This past Monday night was the largest event of the season at our little island home. A huge regatta sails through our area each year, hosting nightly parties on many different islands. They tend to be a wild bunch – professional partiers who can carouse until the wee hours of the morning and still get themselves back up again to sail on to their next bash. It is truly remarkable – they no doubt spend their year building up their alcohol tolerance in preparation! This is the first year that our toucans are here for the festivities and while they are always game for a good time, we knew this party would be WAY out of their league.
Paco, Paz, & Pepe live outdoors in our upstairs tropical garden, which is generally a tranquil place. Our island is roughly one acre in size – now picture that and add 300+ party people dressed as rockstars (the theme) and a band playing until nearly daybreak. Needless to say, when your normal bedtime is 6pm, lights, music, and loud celebrating going on until 2am is not really your scene. So it was decided that the toucans would spend the night inside our enclosure and we’d have a little slumber party of our own.
In case of an emergency, we have large dog travel crates for each of the toucans should we need to move them out of their cages. We chose the largest of the dog crates available (the ones made for the giant breeds such as Mastiffs, etc.) and installed two perches inside, one slightly higher than the other in the back. The toucans like to hop and move around, so our goal was to ensure that in the event that they had to spend any extended time in the carriers (for us, that would be during a hurricane) that it wasn’t too small or confining. But as much as we try to create a space of comfort and safety, the birds still see the carriers in a much different, less appealing light.
I can certainly understand it from their perspective. Probably every time in their lives that they have been in carriers, their world has been completely uprooted and they have been moved to a new, unknown world full of new people. Who knows if all of these changes were pleasant ones. Because they seem to enjoy their life here with us, I imagine the thought of leaving must be an unpleasant one and a valid concern. Unfortunately, I have not yet been able to fully desensitize them to their carriers in our trainings, so for now, the carriers were certainly a negative experience for them.
To make the transition a bit easier, once the birds were safely in their carriers, we put them outside on our porch (in the shade) until the sun began to set. I have recently discovered that while trying to acclimate Paz to spending time in our house that the indoors is extremely frightening to them. There is a good chance that they have never been inside for much time at all in their lives. So keeping them outdoors certainly seemed to help the progression towards the night under our roof.
They all did pretty well considering the circumstances.
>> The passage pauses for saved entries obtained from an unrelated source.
-- ==== Sys2Proof/Machine/Launch.lean ====
section
/-! DEFINITION. The host interface of a run (spec/70_reset_and_hazards.md R230 to R233; spec/60_exceptions.md R201, R221): the inputs
of a launch, when a launch is refused, the state it makes, and what the host reads when the run has ended. Reset is launch (R237). -/

namespace Sys2Proof.Machine

/-- The inputs of a run, with what `MEM0` is built from (spec/70_reset_and_hazards.md R230, R233). Addresses, snapshot bytes and
code bytes are the host's numbers, checked by `LaunchInputs.wf`. `fill` is FILL, a total function from address to byte, as a
memory (every such function is one: log entry 11); `loadAddress` is `none` where the code is placed at START. -/
structure LaunchInputs where
  start       : Nat
  stepBudget  : Nat
  a0          : Byte
  x0          : Byte
  y0          : Byte
  sp0         : Byte
  n0          : Bool
  z0          : Bool
  c0          : Bool
  fill        : Memory
  snapshot    : List (Nat × Nat)
  code        : List Nat
  loadAddress : Option Nat
  deriving DecidableEq, Repr

/-- Where the code goes: the load address, START unless the host says otherwise (spec/70_reset_and_hazards.md R233). -/
def LaunchInputs.loadAt (li : LaunchInputs) : Nat := li.loadAddress.getD li.start

/-- The preconditions of a launch (spec/60_exceptions.md R221): START, the snapshot and the code inside the address space, byte
values below 256, and FILL a memory in canonical form. -/
abbrev LaunchInputs.wf (li : LaunchInputs) : Prop :=
  li.start < Config.memorySize ∧
  (∀ p ∈ li.snapshot, p.1 < Config.memorySize ∧ p.2 < 256) ∧
  (∀ v ∈ li.code, v < 256) ∧
  li.loadAt + li.code.length ≤ Config.memorySize ∧
  li.fill.wf

/-- Write each snapshot assignment over the fill; a later assignment to the same address wins (log entry 11). -/
def applySnapshot (m : Memory) : List (Nat × Nat) → Memory
  | [] => m
  | (addr, v) :: rest => applySnapshot (m.write addr (BitVec.ofNat 8 v)) rest

/-- `MEM0`: the fill, then the snapshot, then the code, which wins an overlap (spec/70_reset_and_hazards.md R233). -/
def LaunchInputs.mem0 (li : LaunchInputs) : Memory :=
  (applySnapshot li.fill li.snapshot).writeBytes li.loadAt (li.code.map (BitVec.ofNat 8))

/-- The launch state (spec/10_state.md R43): the inputs, and the hidden state as the hardware resets it (R238). -/
def LaunchInputs.state (li : LaunchInputs) : State :=
  { a := li.a0, x := li.x0, y := li.y0, sp := li.sp0, pc := BitVec.ofNat 16 li.start
    n := li.n0, z := li.z0, c := li.c0, mem := li.mem0
    steps := 0, depth := 0, outcome := .running, stepBudget := li.stepBudget }

/-- A launch, or nothing where a host argument breaks a precondition: "the run or the decode does not start, no state is
produced" (spec/60_exceptions.md R221). -/
def launch (li : LaunchInputs) : Option State := if li.wf then some li.state else none

/-- FILL as a memory: the canonical list of a total function from address to byte (log entry 11). -/
def Memory.ofFn (f : Nat → Byte) : Memory :=
  ((List.range Config.memorySize).map fun k => (k, f k)).filter fun p => p.2 != Config.fillByte

/-- The numeric code of a terminal outcome (spec/60_exceptions.md R201); `Running` has none. -/
def RunOutcome.code : RunOutcome → Option Nat
  | .running => none
  | .returned => some 0
  | .unsupportedOpcode _ _ => some 1
  | .budgetExceeded => some 2
  | .addressSpaceViolation _ _ => some 3

/-- Only `Returned` is a success (spec/60_exceptions.md R200). -/
def RunOutcome.success (o : RunOutcome) : Bool := o == .returned

/-- What the host reads after a run: registers, flags, memory and the outcome; `steps` and `depth` are not outputs
(spec/70_reset_and_hazards.md R231). -/
structure RunResult where
  a       : Byte
  x       : Byte
  y       : Byte
  sp      : Byte
  pc      : Addr
  n       : Bool
  z       : Bool
  c       : Bool
  mem     : Memory
  outcome : RunOutcome
  deriving DecidableEq, Repr

/-- The outputs, "available to the host when `outcome != Running`" (spec/70_reset_and_hazards.md R231). -/
def State.result (s : State) : Option RunResult :=
  if s.outcome = .running then none
  else some { a := s.a, x := s.x, y := s.y, sp := s.sp, pc := s.pc, n := s.n, z := s.z, c := s.c, mem := s.mem, outcome := s.outcome }

end Sys2Proof.Machine
end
Paco and Paz were mostly calm, sitting stoically for awhile and even played with some toys briefly. None of them ate very much, but I was able to get them to take a few of their favorite treats, which was a nice relief for me. By the time Paco and Paz started to get stir-crazy, it was nearly bedtime, so we were able to move them in and provide darkness to create some calm.
Pepe, my little toy monster, was the only one to really handle things in stride. He can generally be a bit on the jumpy side and he didn’t appreciate being put in his carrier, but once inside, he mellowed out fast. One of Pepe’s most endearing qualities is his undying love for his toys. Anything of interesting texture that can be held in his beak and between his toes is sure to keep him occupied for long periods of time. I wasn’t sure if he was going to be too nervous in his carrier to play but once I saw that he was calm, I gave him a new squishy tube and he was focused and happily purring away for hours.
They rustled a bit throughout the night, as we could still hear the loud party going on outside. But overall, I think they were able to sleep a bit and we moved them outside at first light in the morning, when they normally wake. They seemed a little disorientated when they woke up, as if foggily trying to remember how they wound up here (the old Pretty Woman syndrome). But once back in their own space, they sprung to life and seemed almost gleeful to be home at last.
I was relieved to see that they were able to shake off the past day so quickly. I find it admirable how animals live so fully in the present moment. All three seemed voraciously hungry, much like I am after periods of intense stress. After breakfast, they treated themselves to thorough baths, as if to wipe themselves clean and start afresh.
I am also delighted to see that the grudge they are bearing towards me is minimal. I can understand the slight feelings of betrayal that they are surely experiencing, but I have made my apologies and we are moving forward in continuing to build on our trusting, loving relationship.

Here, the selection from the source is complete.